The wooden staircase clearly had seen more traffic since there was less dust there, but the paintings that hung on the walls didn’t match, had been placed over the rectangular impressions of older paintings that had been taken away.

Possibly to sell them. What remained was more or less strict-looking Fae in boring, ostentatious costumes that all blended into sameness pretty quickly.

“You know, your interior decorator really sucks,” Theo whispered as he followed Cloudtree up the stairs, keeping to the sides rather than the creakier middle. The sides were creaky enough, even if they moved slowly.

“Sucks what? And what is an interior decorator?”

“It’s—forget it. Or get Peter to explain it to you. Peter is great at explaining things.” Theo looked back down, hoping against hope that Peter would just appear there at the mention of his name, but of course he didn’t. “Can we hurry, please?”

“Yes. This way.”

Cloudtree led him away from the stairs on the first floor. A deep red runner lay in the center of the hallway here, decently clean though somewhat scuffed. Cloudtree stopped at a room at the end of the hallway and carefully opened the door.

“I thought we could use the pokers.” He went straight to the fireplace, while Theo stopped, only for a heartbeat.

This room was a child’s.
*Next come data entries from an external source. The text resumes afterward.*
theorem wit_StepPerformsNextCommand :
    (∃ s i rest, decode (State.input s) = .command i rest) ∧
    (∃ (s : State) (i : Instr) (rest : Bytes), i.wf = true ∧ s.input = encode i ++ rest) :=
  ⟨⟨{ State.reset with input := [0x10#8, 0xFF#8] }, .rdVoltage, [0xFF#8], by decide⟩,
   ⟨{ State.reset with input := [0x01#8, 0x00#8, 0x21#8] }, .decode [], [0x21#8], by decide, by decide⟩⟩
theorem wit_StepWaits :
    (∃ s : State, s.input = []) ∧ (∃ s : State, s.input = [0x01#8]) ∧
    (∃ s : State, ∃ l body, s.input = 0x01#8 :: l :: body ∧ body.length < l.toNat) :=
  ⟨⟨State.reset, rfl⟩, ⟨{ State.reset with input := [0x01#8] }, rfl⟩,
   ⟨{ State.reset with input := [0x01#8, 0x02#8, 0x30#8] }, 0x02#8, [0x30#8], rfl, by decide⟩⟩
/-- The two ends of each reserved range of R67. -/
theorem wit_ReservedByte : ∀ c ∈ [0x00#8, 0x02#8, 0x0F#8, 0x14#8, 0x1F#8, 0x23#8, 0xFE#8],
    ∃ (is : List Instr) (rest : Bytes) (s : State), (∀ i ∈ is, i.wf = true) ∧ cfgWf s.params.cfg = true ∧
      (c.toNat = 0 ∨ (0x02 ≤ c.toNat ∧ c.toNat ≤ 0x0F) ∨ (0x14 ≤ c.toNat ∧ c.toNat ≤ 0x1F) ∨
        (0x23 ≤ c.toNat ∧ c.toNat ≤ 0xFE)) ∧ s.input = streamBytes is ++ c :: rest := by
  intro c hc
  refine ⟨[.rdStatus, .reset], [0x10#8], { State.reset with input := [0x21#8, 0xFF#8, c, 0x10#8] }, by decide, wit_admitted, ?_, rfl⟩
  revert c; decide
theorem wit_StreamRuns : ∃ (is : List Instr) (rest : Bytes) (s : State), (∀ i ∈ is, i.wf = true) ∧
    s.input = streamBytes is ++ rest :=
  ⟨[.frameMcodeB (frameB6 0#4), .rdVoltage], [], { State.reset with input := wordB6 0x0B#8 ++ [0x10#8] }, by decide, by decide⟩
/-- A DECODE of 11 bytes, and every frame function with the longest trail. -/
theorem wit_DecodeInvertsEncode : (Instr.decode (List.replicate 11 0#8)).wf = true ∧
    ∀ p ∈ frameFunctions { frame12345 0#3 with trail := List.replicate 243 0#8 }, p.2.wf = true :=
  ⟨by decide, test_wf_trail_ends⟩
theorem wit_EncodeInvertsDecode : decode (wordB6 0x37#8) = .command (.frameMcode7 (frameB6 3#4)) [] := by decide
/-- 12 bytes have a layout, 11 do not. -/
theorem wit_FrameFields : (parseFrame v1).isSome = true ∧ (parseFrame (v1.take 11)).isSome = false := by decide
/-- V1 and V70: 12 bytes each, equal in every bit the device reads. -/
theorem wit_IgnoredBits :
    let f := v1
    let g := [0xB8#8, 0x30#8, 0x31#8, 0x30#8, 0x30#8, 0x30#8, 0xFB#8, 0xF4#8, 0x30#8, 0x30#8, 0x30#8, 0x30#8]
    12 ≤ f.length ∧ 12 ≤ g.length ∧ f[0]?.map (· &&& 0x07#8) = g[0]?.map (· &&& 0x07#8) ∧
    f[6]?.map (· &&& 0x0F#8) = g[6]?.map (· &&& 0x0F#8) ∧ (f.drop 1).take 5 = (g.drop 1).take 5 ∧
    (∀ fb ∈ State.reset.params.cfg.ft, f[fb.off]?.map (· &&& fb.mask) = g[fb.off]?.map (· &&& fb.mask)) ∧ f ≠ g := by decide
theorem wit_ByteSix : ∃ c fr, parseFrame v1 = some (c, fr) ∧ c = 0xB#4 := ⟨_, _, rfl, rfl⟩
theorem wit_ShortFrame : ∃ f : Bytes, f.length < 12 ∧ f.length = 11 := ⟨List.replicate 11 0x30#8, by decide⟩
/-- Under the reference configuration: the nine codes without a table, at sub-range 7 (and so at any). -/
theorem wit_Tableless : ∀ p ∈ (frameFunctions (frame12345 7#3)).filter (fun p => decide (p.1 ∈ [1#4, 4#4, 5#4, 7#4, 8#4, 9#4, 10#4, 12#4, 14#4])),
    frameOf p.2 = some (p.1, frame12345 7#3) ∧ (∃ mt ∈ refCfg.mt, State.reset.params.cfg.mt[p.1.toNat]? = some mt ∧ mt.table = none) ∧
      magDecode (window (frame12345 7#3)) = some ⟨false, 12345, 0⟩ := by decide
/-- The seven codes with one, at its last entry. -/
theorem wit_Tabled : ∀ p ∈ [(0#4, 0#3, Instr.frameMcode0 (frame12345 0#3)), (2#4, 7#3, .frameMcode2 (frame12345 7#3)),
      (3#4, 6#3, .frameMcode3 (frame12345 6#3)), (6#4, 7#3, .frameMcode6 (frame12345 7#3)),
      (11#4, 4#3, .frameMcodeB (frame12345 4#3)), (13#4, 1#3, .frameMcodeD (frame12345 1#3)),
      (15#4, 1#3, .frameMcodeF (frame12345 1#3))],
    frameOf p.2.2 = some (p.1, frame12345 p.2.1) ∧
    (∃ mt ∈ refCfg.mt, State.reset.params.cfg.mt[p.1.toNat]? = some mt ∧
      (mt.table.bind (fun rt => rt[(frame12345 p.2.1).sub.toNat]?)).isSome = true ∧
      mt.table.map List.length = some (p.2.1.toNat + 1)) ∧
    magDecode (window (frame12345 p.2.1)) = some ⟨false, 12345, 0⟩ := by decide
/-- A configuration whose sixteen types all have one table, and one whose sixteen types have none: each frame function
meets the hypotheses of both result statements. -/
theorem wit_everyFrameFunction :
    let tabled : Cfg := ⟨List.replicate 16 (refTabled "x" refTableV), refFt⟩
    let tableless : Cfg := ⟨List.replicate 16 (refPlain "x"), refFt⟩
    cfgWf tabled = true ∧ cfgWf tableless = true ∧
    ∀ p ∈ frameFunctions (frame12345 4#3), frameOf p.2 = some (p.1, frame12345 4#3) ∧
      tabled.mt[p.1.toNat]? = some (refTabled "x" refTableV) ∧ refTableV[(frame12345 4#3).sub.toNat]? = some (refEntry "220.00" "mV" (-2)) ∧
      tableless.mt[p.1.toNat]? = some (refPlain "x") := by decide
/-- V83: sub-range 5 of a table of 5; and a table of 8. -/
theorem wit_Subrange :
    (frameOf (.frameMcodeB (frame12345 5#3)) = some (0xB#4, frame12345 5#3) ∧
      State.reset.params.cfg.mt[(0xB#4).toNat]? = some (refTabled "Voltage" refTableV) ∧ refTableV.length ≤ (5#3).toNat) ∧
    (refTabled "Frequency" refTableHz).table = some refTableHz ∧ refTableHz.length = 8 ∧ (refPlain "").table = none := by decide
/-- V86, at the last sub-range of its table. -/
theorem wit_NonNumeric :
    let fr := plainFrame 4#3 0x31#8 0x32#8 0x61#8 0x34#8 0x35#8
    frameOf (.frameMcodeB fr) = some (0xB#4, fr) ∧ State.reset.params.cfg.mt[(0xB#4).toNat]? = some (refTabled "Voltage" refTableV) ∧
    (∀ rt ∈ (refTabled "Voltage" refTableV).table, fr.sub.toNat < rt.length) ∧ magDecode (window fr) = none ∧
    State.reset.params.magPolicy = .error ∧ ({ defaultParams with magPolicy := .zero } : Params).magPolicy = .zero := by decide
/-- V93, V86 and V1 meet the three cases of the second clause, 11 bytes the first. -/
theorem wit_FirstError :
    (v1.take 11).length < 12 ∧
    (∀ f ∈ [[0x35#8, 0x31#8, 0x32#8, 0x61#8, 0x34#8, 0x35#8, 0x3B#8, 0x30#8, 0x30#8, 0x30#8, 0x30#8, 0x30#8], [0x30#8, 0x31#8, 0x32#8, 0x61#8, 0x34#8, 0x35#8, 0x3B#8, 0x30#8, 0x30#8, 0x30#8, 0x30#8, 0x30#8], v1],
      (parseFrame f).map Prod.fst = some 0xB#4) ∧
    State.reset.params.cfg.mt[(0xB#4).toNat]? = some (refTabled "Voltage" refTableV) := by decide
theorem wit_FailedDecode : ∃ (i : Instr) (s t : State), isDecode i = true ∧ exec i s = .next t ∧ statusErr t.status ≠ 0#2 :=
  ⟨.decode [], State.reset, after (.decode []) State.reset, by decide, eq_next_of (by decide), by decide⟩
/-- Two states that differ in every register. -/
theorem wit_DecodeReadsNoRegister : ∃ (i : Instr) (s s' t t' : State), isDecode i = true ∧ s.params = s'.params ∧
    exec i s = .next t ∧ exec i s' = .next t' ∧ s.latV ≠ s'.latV ∧ s.status ≠ s'.status :=
  let s' : State := { State.reset with latV := some ⟨false, 1, 0⟩, readable := ascii "x", status := 0xFFFF#16, flags := 5#32 }
  ⟨.decode v1, State.reset, s', after (.decode v1) State.reset, after (.decode v1) s', by decide, by decide,
   eq_next_of (by decide), eq_next_of (by decide), by decide, by decide⟩
/-- A DECODE that sets a latch, one that fails. -/
theorem wit_DecodeSetsLatch :
    (∃ (i : Instr) (s t : State), isDecode i = true ∧ exec i s = .next t ∧ (t.latch .voltage).isSome = true) ∧
    (∃ (i : Instr) (s t : State), isDecode i = true ∧ exec i s = .next t ∧ statusErr t.status ≠ 0#2) :=
  ⟨⟨.decode v1, State.reset, after (.decode v1) State.reset, by decide, eq_next_of (by decide), by decide⟩, wit_FailedDecode⟩
/-- A set and an unset latch of each quantity. -/
theorem wit_LatchReads : cfgWf State.reset.params.cfg = true ∧
    (∀ q ∈ [Quantity.voltage, .current, .resistance, .frequency],
      (State.reset.setLatch q (some ⟨true, 1000, -4⟩)).latch q = some ⟨true, 1000, -4⟩ ∧ State.reset.latch q = none) := by decide
/-- The longest READABLE. -/
theorem wit_ReadReadable : ∃ s : State, cfgWf s.params.cfg = true ∧ s.readable.length ≤ 65535 ∧ s.readable.length = 65535 :=
  ⟨{ State.reset with readable := List.replicate 65535 0x30#8 }, wit_admitted, Nat.le_of_eq List.length_replicate,
    List.length_replicate⟩
/-- After V2 the voltage latch is not the target. -/
theorem wit_UntargetedLatch : ∃ (i j : Instr) (q : Quantity) (s t : State),
    (j, q) ∈ [(Instr.rdVoltage, Quantity.voltage), (.rdCurrent, .current), (.rdResistance, .resistance),
      (.rdFrequency, .frequency)] ∧
    isDecode i = true ∧ exec i s = .next t ∧ statusTarget t.status ≠ targetCode (some q) :=
  let s : State := { State.reset with latV := some ⟨false, 1, 0⟩ }
  let i : Instr := .frameMcodeF (plainFrame 0#3 0x32#8 0x32#8 0x30#8 0x30#8 0x30#8)
  ⟨i, .rdVoltage, .voltage, s, after i s, by decide, by decide, eq_next_of (by decide), by decide⟩
theorem wit_OnlyDecodeAndReset : ∃ (i : Instr) (s t : State), exec i s = .next t ∧ isDecode i = false ∧ i ≠ .reset :=
  ⟨.rdStatus, State.reset, after .rdStatus State.reset, eq_next_of (by decide), by decide, by decide⟩
theorem wit_NoCommandWritesTheConfiguration : ∃ (i : Instr) (s t : State), exec i s = .next t ∧ isDecode i = true :=
  ⟨.decode v1, State.reset, after (.decode v1) State.reset, eq_next_of (by decide), by decide⟩
theorem wit_Unadmitted : cfgWf badState.params.cfg = false := by decide
theorem wit_StepRefuses :
    (∃ s r, step s = .refused r ∧ r = .cfgNotAdmitted) ∧ (∃ s r c, step s = .refused r ∧ r = .reservedCommand c) :=
  ⟨⟨{ badState with input := [0x10#8] }, _, eq_refused_of (r := .cfgNotAdmitted) (by decide), rfl⟩,
   ⟨{ State.reset with input := [0x02#8] }, _, 0x02#8, eq_refused_of (r := .reservedCommand 0x02#8) (by decide), rfl⟩⟩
It had fallen completely into disuse.

On the left, the shelves were empty but for three dolls, two fallen over and the last sitting up there in the leftmost corner.

Books were strewn around, but many remained in the bookcase next to the doll shelf.

A wardrobe was half-open, and clothing far too small for Cloudtree had yellowed on the hangers.

“This was your room?”

Cloudtree rattled the pokers to the right of the fireplace.

“Yes. Until my stepbrothers came in and told me I was to tend the kitchen from now on. They played with my things, but we really had different tastes.” He looked at the dolls.

“They broke most of the things I loved, but they largely ignored the books. That was lucky.”

Theo pressed his lips together before he said, with feeling, “Fuckers.” He shoved the hammer into his bag and went forward and took the poker out of Cloudtree’s hand.

It had a better weight than the hammer and gave him range.

There was also the pointy end to it. “Come on. Let’s find them and put these where the sun don’t shine. ”

Cloudtree hurriedly picked a poker of his own. “Where the sun—is that a human riddle? Am I supposed to solve it?” He gasped as they headed for the stairs at almost a run. “Is this a friendship ritual?”

“Not for most people, but who am I to yuck your yum, poker or otherwise?”

“I…do not understand.”

“Well, I don’t like your stepbrother or your stepfather. They acted badly toward you, so now I feel inspired to act badly back.”

Cloudtree hummed. “Retribution. It’s an old habit of the Fae. I wasn’t aware it was the same in the human realm. And on another’s behalf, that’s… I do not even know what that is.”

Theo carefully swung the poker at one of the paintings. It dropped.

“It’s probably unwise. Which is why we should also prioritize finding Peter and the others and asking them to help us with the retribution.”

Peter is probably going to be mad when he hears I was ready to hit a Fae with a poker. And I’ll take a Peter who’s mad instead of one who’s hurt any day of the week.